- **ABOUT THIS TASK**: Below is a listing; repeat exactly the lines from the one containing "if busy s then" to the one containing "(p.length + 6) t)))", both included.

-- Opening Marker --

-- ==== Sys2Proof/Machine/Transaction.lean ====
section
/-! DEFINITION. The host's transaction and the conventions on response payloads (R199 to R206): the environment the
block works in, not the block. -/

namespace Sys2Proof.Machine

/-- The host's category of each failure of the link (R200: BridgeError is a superset; R199 step 3 names the write's). -/
def BridgeError.ofTransport : TransportError → BridgeError
  | .openFailure => .openFailure
  | .writeFailure => .transportFailure
  | .readFailure => .readFailure
  | .timeout => .timeout
  | .truncated => .truncated

/-- What the host returns for each result of the block (R199 step 4: mapped one to one). -/
def bridgeOf (s : State) : BridgeResult :=
  match s.err with
  | .none => .payload (rxPayload s s.len.toNat)
  | .timeout => .failed .timeout
  | .badStartByte => .failed .badStartByte
  | .truncated => .failed .truncated
  | .badEndByte => .failed .badEndByte
  | .checksumMismatch => .failed .checksumMismatch
  | .payloadTooLarge => .failed .payloadTooLarge

/-- Steps 2 and 3 up to the accepted ENCODE: discard, write the payload into TXBUF where it fits, start. DESIGN CHOICE
(notes/assumptions/20.md): of a payload above 65535 bytes nothing is written; the spec does not say what the host has then
written. -/
def beginRequest (c : Byte) (p : List Byte) (s : State) : State :=
  acceptEncode c p.length
    (if p.length ≤ maxPayload then { discard s with txbuf := memLoad s.txbuf 0 p } else discard s)

/-- Steps 4 and 5: DECODE the response from the bytes the link delivers before it times out. -/
def takeResponse (resp : List Byte) (s : State) : State :=
  let t := answerAll (acceptDecode { s with linkRx := s.linkRx ++ resp })
  { t with bridge := some (bridgeOf t) }

/-- The link takes `n` bytes of the request and then fails the write: the host returns the block to idle by `reset`
and reports TransportFailure (R139, R199 step 3). -/
def failWrite (n : Nat) (s : State) : State :=
  { reply (.failed .writeFailure) (resetBlock (txRun n s)) with
    bridge := some (.failed (.ofTransport .writeFailure)) }

/-- `transceive` (R199), as one step of the host. On a closed session it fails first, without touching the link or the
block, whatever the block is doing (R199 step 1, R200). -/
def transceive (c : Byte) (p : List Byte) (cut : Option Nat) (resp : List Byte) (s : State) :
    Host.Outcome State Fault Refusal :=
  match s.session with
  | .closed => .next { s with bridge := some (.failed .notConnected) }
  | .opened _ =>
    if busy s then .refused .transceiveWhileBusy
    else
      let t := beginRequest c p s
      if busy t then
        match cut with
        | some n => .next (failWrite n t)
        | none => .next (takeResponse resp (reply .ok (txRun (p.length + 6) t)))
      else .next { t with bridge := some (bridgeOf t) }

/-- How a facade judges a transaction (R206): the response after an OK status, or one failure for all of a status other
than OK, a payload shorter than the fixed prefix, and a failed transaction. -/
def Facade.judge (f : Facade) : BridgeResult → FacadeResult
  | .failed _ => .operationFailed
  | .payload [] => .operationFailed
  | .payload (b :: p) =>
    if statusOf b = some .ok then
      match f.parse p with
      | some r => .accepted r
      | none => .operationFailed
    else .operationFailed

/-- The facade's verdict on the transaction that has just ended. -/
def verdict (f : Facade) (s : State) : State := { s with facade := s.bridge.map f.judge }

/-- A facade's operation: one transaction with the request's command and payload, judged (R205, R206). -/
def call (q : Request) (cut : Option Nat) (resp : List Byte) (s : State) : Host.Outcome State Fault Refusal :=
  match transceive q.facade.command q.payload cut resp s with
  | .next t => .next (verdict q.facade t)
  | .fault r => .fault r
  | .refused r => .refused r

/-- The host operations that a pseudo-operation stands for (R97): COMPUTE. -/
def computeInputs (p : List Byte) : List Input :=
  .start 0#2 0#8 0 :: p.map (fun b => .start 1#2 b 0)

/-- PING (R97), with the six bytes the link takes. -/
def pingInputs : List Input := .start 2#2 0#8 0 :: List.replicate 6 .txAccept

end Sys2Proof.Machine
end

-- Closing Marker --

- **EXERCISE SOLUTION**:
    if busy s then .refused .transceiveWhileBusy
    else
      let t := beginRequest c p s
      if busy t then
        match cut with
        | some n => .next (failWrite n t)
        | none => .next (takeResponse resp (reply .ok (txRun (p.length + 6) t)))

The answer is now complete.